═══ Extracted entries ═══

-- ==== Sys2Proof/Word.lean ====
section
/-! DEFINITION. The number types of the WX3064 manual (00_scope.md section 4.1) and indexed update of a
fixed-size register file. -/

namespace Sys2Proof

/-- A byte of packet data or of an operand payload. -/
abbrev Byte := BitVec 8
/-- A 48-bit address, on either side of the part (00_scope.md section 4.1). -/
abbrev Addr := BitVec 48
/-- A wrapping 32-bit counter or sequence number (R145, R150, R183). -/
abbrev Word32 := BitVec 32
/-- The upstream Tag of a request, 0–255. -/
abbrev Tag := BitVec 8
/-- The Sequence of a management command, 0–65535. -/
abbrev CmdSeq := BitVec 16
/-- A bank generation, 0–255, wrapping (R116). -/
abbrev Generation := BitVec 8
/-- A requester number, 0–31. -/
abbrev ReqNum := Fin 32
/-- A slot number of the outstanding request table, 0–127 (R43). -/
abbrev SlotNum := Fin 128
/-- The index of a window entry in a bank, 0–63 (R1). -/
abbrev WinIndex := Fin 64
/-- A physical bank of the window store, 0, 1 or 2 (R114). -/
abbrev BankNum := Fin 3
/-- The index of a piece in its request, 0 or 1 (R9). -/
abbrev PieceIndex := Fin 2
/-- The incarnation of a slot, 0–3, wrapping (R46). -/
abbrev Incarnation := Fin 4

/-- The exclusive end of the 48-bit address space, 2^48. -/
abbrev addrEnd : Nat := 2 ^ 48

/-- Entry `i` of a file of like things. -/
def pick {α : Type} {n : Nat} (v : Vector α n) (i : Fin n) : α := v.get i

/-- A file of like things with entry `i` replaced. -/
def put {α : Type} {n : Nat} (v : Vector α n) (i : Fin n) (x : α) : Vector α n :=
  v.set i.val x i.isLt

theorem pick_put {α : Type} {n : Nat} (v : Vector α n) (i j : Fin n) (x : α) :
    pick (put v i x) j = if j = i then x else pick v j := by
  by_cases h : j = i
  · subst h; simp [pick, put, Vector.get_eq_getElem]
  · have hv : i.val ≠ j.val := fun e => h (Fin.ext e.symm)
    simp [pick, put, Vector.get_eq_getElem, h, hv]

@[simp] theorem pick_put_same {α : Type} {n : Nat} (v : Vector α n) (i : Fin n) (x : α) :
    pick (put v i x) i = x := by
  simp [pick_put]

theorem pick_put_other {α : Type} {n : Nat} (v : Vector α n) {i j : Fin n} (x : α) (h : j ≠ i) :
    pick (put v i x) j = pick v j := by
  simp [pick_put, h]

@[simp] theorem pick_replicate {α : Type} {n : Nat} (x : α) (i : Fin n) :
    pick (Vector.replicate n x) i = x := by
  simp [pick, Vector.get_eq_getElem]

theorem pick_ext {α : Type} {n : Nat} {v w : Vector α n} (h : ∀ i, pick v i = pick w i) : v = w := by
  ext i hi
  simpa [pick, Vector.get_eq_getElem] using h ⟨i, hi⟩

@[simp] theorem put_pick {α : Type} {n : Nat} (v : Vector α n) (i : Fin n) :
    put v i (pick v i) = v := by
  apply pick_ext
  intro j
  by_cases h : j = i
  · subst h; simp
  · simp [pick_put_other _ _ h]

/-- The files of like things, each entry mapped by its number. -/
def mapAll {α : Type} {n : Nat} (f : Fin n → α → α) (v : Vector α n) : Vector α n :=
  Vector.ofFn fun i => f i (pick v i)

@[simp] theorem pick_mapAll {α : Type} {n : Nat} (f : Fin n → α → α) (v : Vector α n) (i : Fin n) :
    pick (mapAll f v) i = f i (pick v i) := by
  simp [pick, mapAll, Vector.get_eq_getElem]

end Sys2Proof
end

═══

The lines above starting at the one that contains "request, 0–255. -/" and ending at the one that contains "its number. -/" must be transcribed exactly, and no other lines may appear.

- **Task solution**:
/-- The upstream Tag of a request, 0–255. -/
abbrev Tag := BitVec 8
/-- The Sequence of a management command, 0–65535. -/
abbrev CmdSeq := BitVec 16
/-- A bank generation, 0–255, wrapping (R116). -/
abbrev Generation := BitVec 8
/-- A requester number, 0–31. -/
abbrev ReqNum := Fin 32
/-- A slot number of the outstanding request table, 0–127 (R43). -/
abbrev SlotNum := Fin 128
/-- The index of a window entry in a bank, 0–63 (R1). -/
abbrev WinIndex := Fin 64
/-- A physical bank of the window store, 0, 1 or 2 (R114). -/
abbrev BankNum := Fin 3
/-- The index of a piece in its request, 0 or 1 (R9). -/
abbrev PieceIndex := Fin 2
/-- The incarnation of a slot, 0–3, wrapping (R46). -/
abbrev Incarnation := Fin 4

/-- The exclusive end of the 48-bit address space, 2^48. -/
abbrev addrEnd : Nat := 2 ^ 48

/-- Entry `i` of a file of like things. -/
def pick {α : Type} {n : Nat} (v : Vector α n) (i : Fin n) : α := v.get i

/-- A file of like things with entry `i` replaced. -/
def put {α : Type} {n : Nat} (v : Vector α n) (i : Fin n) (x : α) : Vector α n :=
  v.set i.val x i.isLt

theorem pick_put {α : Type} {n : Nat} (v : Vector α n) (i j : Fin n) (x : α) :
    pick (put v i x) j = if j = i then x else pick v j := by
  by_cases h : j = i
  · subst h; simp [pick, put, Vector.get_eq_getElem]
  · have hv : i.val ≠ j.val := fun e => h (Fin.ext e.symm)
    simp [pick, put, Vector.get_eq_getElem, h, hv]

@[simp] theorem pick_put_same {α : Type} {n : Nat} (v : Vector α n) (i : Fin n) (x : α) :
    pick (put v i x) i = x := by
  simp [pick_put]

theorem pick_put_other {α : Type} {n : Nat} (v : Vector α n) {i j : Fin n} (x : α) (h : j ≠ i) :
    pick (put v i x) j = pick v j := by
  simp [pick_put, h]

@[simp] theorem pick_replicate {α : Type} {n : Nat} (x : α) (i : Fin n) :
    pick (Vector.replicate n x) i = x := by
  simp [pick, Vector.get_eq_getElem]

theorem pick_ext {α : Type} {n : Nat} {v w : Vector α n} (h : ∀ i, pick v i = pick w i) : v = w := by
  ext i hi
  simpa [pick, Vector.get_eq_getElem] using h ⟨i, hi⟩

@[simp] theorem put_pick {α : Type} {n : Nat} (v : Vector α n) (i : Fin n) :
    put v i (pick v i) = v := by
  apply pick_ext
  intro j
  by_cases h : j = i
  · subst h; simp
  · simp [pick_put_other _ _ h]

/-- The files of like things, each entry mapped by its number. -/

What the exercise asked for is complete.